◆ **What to do**
Exactly and only the lines from the one with "order of R26. -/" through the end of the listing are to be transcribed, both ends included.

◆ **Excerpted data**
/-- Where a job of a queue stands: waiting for an engine, in its hash phase (R215), on an engine, suspended (R219), in verify-before-release (R222), complete but held for the standby's acknowledgement (R214), or complete with its record (R216). -/
inductive JobPhase where
  | queued | hashing | running | suspended | checking | landing | awaitingAck | done
  deriving DecidableEq, Repr

/-- The response verdicts of 0x3800:16 (Table 13.5). -/
inductive Verdict where
  | none | inTime | slow | noResponse | pending
  deriving DecidableEq, Repr

/-- The DRAM request classes in the order of R26. -/
inductive ReqClass where
  | playback | refresh | secure | capture | conductor | scrub
  deriving DecidableEq, Repr

/-- Whom a deferred answer goes to: the session and the request it answers (R31 step 8, R128). -/
structure Target where
  /-- Where the request arrived (R118). -/
  path : Path
  /-- The session number, 0 none (R118). -/
  session : Nat
  /-- Which opening of that session number, so that an ended session's answer is discarded (R121). -/
  serial : Nat := 0
  /-- The SPI port entry the request holds (R114). -/
  entry : Nat := 0
  /-- Its request tag (R126). -/
  tag : Word16
  /-- It is a write that requires a tag (R125). -/
  tagged : Bool := false
  /-- Object index (R112). -/
  index : Nat
  /-- Sub-index (R112). -/
  sub : Nat
  deriving DecidableEq, Repr

/-- A request that is accepted and not yet answered. -/
structure Waiter where
  /-- The original (R128). -/
  dest : Target
  /-- Held duplicates, each answered on its own path (R128). -/
  copies : List Target := []
  deriving DecidableEq, Repr

/-- One ledger entry (R129). -/
structure LedgerEntry where
  /-- Tag, 16 bits (R129). -/
  tag : Word16 := 0
  /-- 8 bytes (R127). -/
  digest : Bytes := []
  /-- Index (R129). -/
  index : Nat := 0
  /-- Sub-index (R129). -/
  sub : Nat := 0
  /-- Result code (R129). -/
  result : Word16 := 0
  /-- Up to 16 bytes of result data (R129). -/
  data : Bytes := []
  /-- Opened and not yet completed (R128). -/
  inProgress : Bool := false
  /-- Held duplicates of the request in progress (R128). -/
  copies : List Target := []
  deriving DecidableEq, Repr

◆ **Finished task**
/-- The DRAM request classes in the order of R26. -/
inductive ReqClass where
  | playback | refresh | secure | capture | conductor | scrub
  deriving DecidableEq, Repr

/-- Whom a deferred answer goes to: the session and the request it answers (R31 step 8, R128). -/
structure Target where
  /-- Where the request arrived (R118). -/
  path : Path
  /-- The session number, 0 none (R118). -/
  session : Nat
  /-- Which opening of that session number, so that an ended session's answer is discarded (R121). -/
  serial : Nat := 0
  /-- The SPI port entry the request holds (R114). -/
  entry : Nat := 0
  /-- Its request tag (R126). -/
  tag : Word16
  /-- It is a write that requires a tag (R125). -/
  tagged : Bool := false
  /-- Object index (R112). -/
  index : Nat
  /-- Sub-index (R112). -/
  sub : Nat
  deriving DecidableEq, Repr

/-- A request that is accepted and not yet answered. -/
structure Waiter where
  /-- The original (R128). -/
  dest : Target
  /-- Held duplicates, each answered on its own path (R128). -/
  copies : List Target := []
  deriving DecidableEq, Repr

/-- One ledger entry (R129). -/
structure LedgerEntry where
  /-- Tag, 16 bits (R129). -/
  tag : Word16 := 0
  /-- 8 bytes (R127). -/
  digest : Bytes := []
  /-- Index (R129). -/
  index : Nat := 0
  /-- Sub-index (R129). -/
  sub : Nat := 0
  /-- Result code (R129). -/
  result : Word16 := 0
  /-- Up to 16 bytes of result data (R129). -/
  data : Bytes := []
  /-- Opened and not yet completed (R128). -/
  inProgress : Bool := false
  /-- Held duplicates of the request in progress (R128). -/
  copies : List Target := []
  deriving DecidableEq, Repr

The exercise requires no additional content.